Pun demikian, masyarakat yang menggantungkan mata pencaharian sebagai nelayan tetap tak mendapat kabar baik. Beberapa kali melakukan aksi massa hingga audiensi tetap tidak mampu menghentikan aktivitas tambang tersebut. Padahal sudah jelas pada pasal 80 butir (j) terkait pelarangan aktivitas penambangan pasir yang secara teknis, ekologis, sosial, dan budaya menimbulkan kerusakan lingkungan dan merugikan masyarakat sekitar.
Desas desus akan adanya penertiban tambang timah oleh aparat penegak hukum tak membuat masyarakat bergembira, informasi akan hal itu selalu bocor ke pihak penambang.
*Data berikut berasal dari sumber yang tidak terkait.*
-- ==== Sys2Proof/Machine/Scoreboard.lean ====
section
/-! DEFINITION. What the issue logic asks of an instruction (R28, R111): whether it takes the band slot, and the registers of the
vector files that it reads or writes, which a load or an atomic may have left pending. -/

namespace Sys2Proof.Machine
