-- ==== Sys2Proof/Machine/Outside.lean ====
section
/-! DEFINITION. What hosts, peers, the service pairs and the service firmware do (R256, R260 to R262, R333 to R363): contexts, segments and code,
mailboxes and unbinds, replies, event rings and the lease, modes, page keys and sealing, the apertures, peers and ports, resets, bring-up,
attestation and power. -/

namespace Sys2Proof.Machine

/-! ### Contexts (R256, R345, R360, R362) -/

/-- A mailbox as the fields of its descriptor give it (R233): none where a reserved bit is set or a field is out of range. -/
def mailboxForm (bs : List Byte) (port : Nat) : Option Mailbox :=
  let dir := leAt bs 0 1
  let fl := leAt bs 1 1
  let n := leAt bs 4 4
  if bs.length == 64 && dir ≤ 1 && fl < 4 && (dir == 0 || fl < 2) && zeroAt bs 2 2 && zeroAt bs 0x38 8 && 16 ≤ n && n ≤ 65536 &&
      n &&& (n - 1) == 0 then
    some ⟨dir == 1, fl % 2 == 1, 2 ≤ fl, n, BitVec.ofNat 64 (leAt bs 8 8), BitVec.ofNat 64 (leAt bs 0x10 8),
      BitVec.ofNat 64 (leAt bs 0x18 8), 0, 0, 1, if dir == 1 then leAt bs 0x30 8 else 0, [], [], [], port⟩
  else none
/-- The mailboxes of a record image (R256): a descriptor of zeros is no mailbox. -/
def imageMailboxes (bs : List Byte) (port : Nat) : Option (Tab Mailbox) :=
  ((List.range 64).filter fun i => !zeroAt bs (0x100 + 64 * i) 64).foldr (fun i t =>
    match t, mailboxForm ((bs.drop (0x100 + 64 * i)).take 64) port with
    | some t, some m => some (tabSet t i m)
    | _, _ => none) (some [])
/-- A context read from a record image (R256): none where a reserved bit is set or a field is out of range. Whether a mailbox's ring fits
its segment is asked when it is used: no segment stands yet (log entry 37). -/
def contextOf (bs : List Byte) (number port : Nat) : Option Context :=
  let fl := leAt bs 3 1
  let priv := leAt bs 4 4
  let cap := leAt bs 0x10 4
  let spill := leAt bs 8 8
  let map := (bs.drop 0x30).take 32
  let ok := bs.length == 4352 && leAt bs 2 1 ≤ 63 && fl < 8 && 1 ≤ priv && priv ≤ 4096 && zeroAt bs 0x14 4 && zeroAt bs 0x50 176 &&
    (map.all fun b => b.toNat < 8) && ((map.drop 10).all (· == 0))
  let order := ((List.range 8).map fun i => BitVec.ofNat 16 (leAt bs (0x18 + 2 * i) 2)).takeWhile (· != 0#16)
  match ok, imageMailboxes bs port with
  | true, some ms =>
    some
      { number := number, pool := leAt bs 2 1, laneDebug := fl % 2 == 1, escalate := fl / 2 % 2 == 1, confidential := fl / 4 % 2 == 1,
        privMax := priv, spill := BitVec.ofNat 64 spill, spillCap := cap, spillQ := [], lookup := order, unclaimed := 0, claimMap := map,
        segs := [], codes := [], bindings := [], mailboxes := ms, eventSeq := 0, line := false, arrived := [], halt := .running,
        haltSeq := 0, haltReason := 0, haltPc := 0, haltBy := none, area := [], heldTeardown := [], pennants := [],
        blacks := [] }
  | _, _ => none
/-- The lowest context number that is free. -/
def State.freeCtx (s : State) : Nat :=
  (((List.range (s.ctxs.length + 1)).map (· + 1)).find? fun n => (s.ctx? n).isNone).getD 1
/-- The key of a confidential context generated (R360): whether the generator's test fails is a free value (log entry 5). -/
def State.drawKey (s : State) : Bool × State :=
  let (v, s) := s.freeWord
  if v.getLsbD 0 then (false, { s with entropyFails := min 3 (s.entropyFails + 1) }) else (true, { s with entropyFails := 0 })
/-- A context created (R345): the record's number, or the lowest free one where the record names 0 (log entry 37). -/
def State.createCtx (s : State) (r : Req) (image : List Byte) : State :=
  let n := leAt image 0 2
  let n' := if n == 0 then s.freeCtx else n
  match contextOf image n' ((partyPort r.party).getD 0) with
  | none => s.answer r 1
  | some x =>
    if 65535 < n' then s.answer r 4
    else if (s.ctx? n').isSome then s.answer r 1
    else if !x.confidential then ({ s with ctxs := tabSet s.ctxs n' x } : State).respond r 0 (BitVec.ofNat 64 n')
    else if 3 ≤ s.entropyFails then s.answer r 8
    else
      let k := s.drawKey
      if k.1 then ({ k.2 with ctxs := tabSet k.2.ctxs n' x } : State).respond r 0 (BitVec.ofNat 64 n') else k.2.answer r 6
/-- CTX_CREATE (R345, R362): a new context waits for a scrub that is owed, and with it the later requests of its port (R344). -/
def execCtxCreate (r : Req) (image : List Byte) (s : State) : Out :=
  .next (s.deviceReq r (if s.scrubOwed then { s with creates := s.creates ++ [(r, image)] } else s.createCtx r image))

/-! ### Segments (R260, R279, R280, R345) -/

/-- SEG_CREATE (R345): as SEGA, for every kind; sealed-host only in confidential mode (R357). Where there is no room the handle
is null, as SEGA's (R279). -/
def execSegCreate (r : Req) (desc : List Byte) (s : State) : Out :=
  .next (s.ctxReq r fun x =>
    match x.template desc with
    | none => s.answer r 10
    | some d =>
      if d.kind == 7 && !s.conf then s.answer r 8
      else
        match s.makeSeg r.ctx { d with port := (partyPort r.party).getD 0 } with
        | some (sel, s) => s.respond r 0 (handleOf sel 0)
        | none => s.respond r 0 0)
/-! ### Code images (R96 to R101, R262) -/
Sehingga pada saat operasi berlangsung, para penambang sudah siap siaga menyembunyikan ponton mereka dan menghentikan aktivitas penambangan beberapa waktu, setelah itu mereka akan kembali beraktivitas seperti biasanya. Seolah tak ada efek jera bagi para penambang atau mungkin mendapat kawalan khusus dari pihak aparat.
Kemudian UU No. 3 Tahun 2020 Tentang Pertambangan Mineral dan Batu Bara pada pasal 145 ayat 1 butir (a) dan (b) menerangkan bahwa masyarakat berhak menerima ganti rugi akibat kesalahan dalam pengusahaan kegiatan Pertambangan dan masyarakat berhak mengajukan gugatan ke pengadilan terhadap kerugian akibat pengusahaan Pertambangan yang menyalahi ketentuan. Bahkan, pada pasal 158 mempertegas bahwa setiap orang yang melakukan Penambangan tanpa izin dipidana paling lama 5 tahun dan denda paling banyak seratus miliar rupiah. Berkaca hingga persoalan hari ini terjadi, masihkah peraturan tersebut ditegakkan?